- _INSTRUCTIONS TO FOLLOW_: Collect each line of the records containing the string "them".

[Collected data entries]
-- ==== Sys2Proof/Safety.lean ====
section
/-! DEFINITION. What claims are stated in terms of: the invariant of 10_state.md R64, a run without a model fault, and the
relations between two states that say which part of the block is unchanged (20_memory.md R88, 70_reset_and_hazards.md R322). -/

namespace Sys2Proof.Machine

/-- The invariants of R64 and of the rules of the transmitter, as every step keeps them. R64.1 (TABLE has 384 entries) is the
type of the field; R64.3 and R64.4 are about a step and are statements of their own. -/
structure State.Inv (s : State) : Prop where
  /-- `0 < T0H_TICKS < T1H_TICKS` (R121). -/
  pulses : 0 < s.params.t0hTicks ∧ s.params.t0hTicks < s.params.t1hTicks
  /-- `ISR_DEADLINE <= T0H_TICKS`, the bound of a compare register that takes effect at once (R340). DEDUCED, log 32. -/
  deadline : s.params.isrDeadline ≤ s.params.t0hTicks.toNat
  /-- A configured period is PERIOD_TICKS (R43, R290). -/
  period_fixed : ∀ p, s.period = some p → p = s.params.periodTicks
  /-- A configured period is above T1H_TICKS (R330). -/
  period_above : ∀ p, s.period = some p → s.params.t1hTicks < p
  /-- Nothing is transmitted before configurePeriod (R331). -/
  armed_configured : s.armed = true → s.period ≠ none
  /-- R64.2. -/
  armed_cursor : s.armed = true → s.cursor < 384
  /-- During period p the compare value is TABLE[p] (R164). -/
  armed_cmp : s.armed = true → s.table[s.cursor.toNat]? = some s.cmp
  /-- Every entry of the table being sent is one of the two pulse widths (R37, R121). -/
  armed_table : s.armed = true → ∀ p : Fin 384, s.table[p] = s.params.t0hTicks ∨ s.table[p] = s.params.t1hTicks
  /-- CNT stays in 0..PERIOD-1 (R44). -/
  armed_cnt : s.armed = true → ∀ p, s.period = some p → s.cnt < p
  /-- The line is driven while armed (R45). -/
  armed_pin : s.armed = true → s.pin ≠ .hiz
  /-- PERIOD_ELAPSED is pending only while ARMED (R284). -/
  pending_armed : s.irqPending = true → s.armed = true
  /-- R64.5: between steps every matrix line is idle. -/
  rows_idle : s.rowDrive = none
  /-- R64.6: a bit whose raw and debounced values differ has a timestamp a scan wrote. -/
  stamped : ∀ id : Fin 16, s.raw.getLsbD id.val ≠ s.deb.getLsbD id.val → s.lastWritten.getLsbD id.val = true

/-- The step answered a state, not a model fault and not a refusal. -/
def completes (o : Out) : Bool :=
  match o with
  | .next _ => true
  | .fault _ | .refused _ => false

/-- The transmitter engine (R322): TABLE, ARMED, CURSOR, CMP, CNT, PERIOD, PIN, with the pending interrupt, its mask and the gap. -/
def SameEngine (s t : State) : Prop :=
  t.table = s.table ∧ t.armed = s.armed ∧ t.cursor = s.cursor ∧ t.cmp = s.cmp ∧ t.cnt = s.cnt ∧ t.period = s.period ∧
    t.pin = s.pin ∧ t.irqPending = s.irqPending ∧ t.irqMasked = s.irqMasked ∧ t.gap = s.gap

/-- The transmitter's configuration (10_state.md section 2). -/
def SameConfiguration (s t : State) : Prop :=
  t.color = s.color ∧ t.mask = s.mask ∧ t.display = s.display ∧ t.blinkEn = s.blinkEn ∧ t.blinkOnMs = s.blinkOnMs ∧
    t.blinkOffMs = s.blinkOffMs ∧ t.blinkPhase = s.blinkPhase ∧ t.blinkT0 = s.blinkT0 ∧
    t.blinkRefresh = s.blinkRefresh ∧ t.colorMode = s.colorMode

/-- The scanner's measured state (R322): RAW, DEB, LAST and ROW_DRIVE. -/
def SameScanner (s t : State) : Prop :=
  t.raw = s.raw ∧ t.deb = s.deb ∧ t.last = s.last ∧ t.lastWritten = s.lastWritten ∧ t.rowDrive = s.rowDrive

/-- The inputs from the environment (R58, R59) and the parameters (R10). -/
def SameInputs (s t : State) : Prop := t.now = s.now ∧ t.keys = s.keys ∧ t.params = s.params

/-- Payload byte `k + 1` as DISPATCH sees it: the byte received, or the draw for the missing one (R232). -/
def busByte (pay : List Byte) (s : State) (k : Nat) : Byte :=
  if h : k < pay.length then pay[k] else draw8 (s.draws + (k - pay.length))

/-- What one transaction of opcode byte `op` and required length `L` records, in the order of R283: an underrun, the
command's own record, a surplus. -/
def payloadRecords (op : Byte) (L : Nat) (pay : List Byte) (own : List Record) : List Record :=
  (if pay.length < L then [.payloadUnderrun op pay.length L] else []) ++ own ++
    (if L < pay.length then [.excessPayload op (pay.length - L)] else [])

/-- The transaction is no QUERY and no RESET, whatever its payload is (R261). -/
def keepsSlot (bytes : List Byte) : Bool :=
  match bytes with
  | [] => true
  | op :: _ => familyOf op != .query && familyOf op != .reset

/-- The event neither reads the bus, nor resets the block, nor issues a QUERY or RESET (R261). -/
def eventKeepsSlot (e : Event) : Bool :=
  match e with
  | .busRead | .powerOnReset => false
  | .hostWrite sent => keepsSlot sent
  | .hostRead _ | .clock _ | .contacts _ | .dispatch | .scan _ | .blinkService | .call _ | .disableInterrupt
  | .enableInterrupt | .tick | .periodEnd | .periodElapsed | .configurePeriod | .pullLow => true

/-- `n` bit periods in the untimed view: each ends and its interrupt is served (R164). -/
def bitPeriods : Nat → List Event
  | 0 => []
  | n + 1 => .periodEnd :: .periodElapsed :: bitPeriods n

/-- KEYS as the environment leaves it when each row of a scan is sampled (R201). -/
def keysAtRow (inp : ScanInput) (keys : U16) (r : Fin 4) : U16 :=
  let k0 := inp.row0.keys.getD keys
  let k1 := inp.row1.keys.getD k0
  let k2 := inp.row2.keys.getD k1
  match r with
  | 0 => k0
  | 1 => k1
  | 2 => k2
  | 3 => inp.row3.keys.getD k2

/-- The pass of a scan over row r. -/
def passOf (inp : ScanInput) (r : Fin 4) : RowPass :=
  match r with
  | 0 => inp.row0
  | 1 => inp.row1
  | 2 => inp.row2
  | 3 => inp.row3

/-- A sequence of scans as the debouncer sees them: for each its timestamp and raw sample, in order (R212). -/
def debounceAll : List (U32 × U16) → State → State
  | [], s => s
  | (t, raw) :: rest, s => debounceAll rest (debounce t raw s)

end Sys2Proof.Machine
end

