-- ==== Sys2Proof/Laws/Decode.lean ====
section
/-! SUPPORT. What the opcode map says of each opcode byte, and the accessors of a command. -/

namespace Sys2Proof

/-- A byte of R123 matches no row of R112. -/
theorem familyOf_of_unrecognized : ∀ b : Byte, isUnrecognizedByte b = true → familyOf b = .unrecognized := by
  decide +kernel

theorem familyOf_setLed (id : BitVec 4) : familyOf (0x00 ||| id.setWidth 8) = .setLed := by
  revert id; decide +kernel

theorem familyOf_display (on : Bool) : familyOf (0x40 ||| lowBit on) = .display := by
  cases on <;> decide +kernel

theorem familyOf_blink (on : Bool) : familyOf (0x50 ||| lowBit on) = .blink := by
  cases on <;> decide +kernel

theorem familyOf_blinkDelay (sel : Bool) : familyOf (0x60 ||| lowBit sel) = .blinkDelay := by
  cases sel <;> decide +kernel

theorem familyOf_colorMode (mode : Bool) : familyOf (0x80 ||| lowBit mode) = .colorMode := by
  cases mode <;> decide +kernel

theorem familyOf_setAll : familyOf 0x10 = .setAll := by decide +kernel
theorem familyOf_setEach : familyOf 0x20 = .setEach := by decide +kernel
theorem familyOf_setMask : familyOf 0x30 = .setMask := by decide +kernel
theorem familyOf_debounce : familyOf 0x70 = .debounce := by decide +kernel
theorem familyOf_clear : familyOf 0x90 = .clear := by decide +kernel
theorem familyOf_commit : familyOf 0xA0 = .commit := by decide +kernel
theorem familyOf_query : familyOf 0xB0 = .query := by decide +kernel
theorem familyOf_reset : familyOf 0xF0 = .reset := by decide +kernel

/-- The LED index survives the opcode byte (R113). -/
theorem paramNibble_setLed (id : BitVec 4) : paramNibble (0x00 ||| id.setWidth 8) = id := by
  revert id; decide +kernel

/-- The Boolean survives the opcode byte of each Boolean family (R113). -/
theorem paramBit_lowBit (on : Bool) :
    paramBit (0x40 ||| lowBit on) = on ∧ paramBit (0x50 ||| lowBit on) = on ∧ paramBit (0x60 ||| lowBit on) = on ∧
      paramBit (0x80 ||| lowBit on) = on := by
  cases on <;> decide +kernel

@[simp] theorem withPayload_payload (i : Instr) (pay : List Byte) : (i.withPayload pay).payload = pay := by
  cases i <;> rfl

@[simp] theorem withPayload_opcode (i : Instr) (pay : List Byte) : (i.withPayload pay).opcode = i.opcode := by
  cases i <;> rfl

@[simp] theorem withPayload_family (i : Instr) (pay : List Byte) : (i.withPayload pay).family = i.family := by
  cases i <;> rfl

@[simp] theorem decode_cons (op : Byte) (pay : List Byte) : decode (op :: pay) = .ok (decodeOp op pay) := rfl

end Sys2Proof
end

- _OUTPUT_:
/-- The invariants of R64 and of the rules of the transmitter, as every step keeps them. R64.1 (TABLE has 384 entries) is the
/-- A sequence of scans as the debouncer sees them: for each its timestamp and raw sample, in order (R212). -/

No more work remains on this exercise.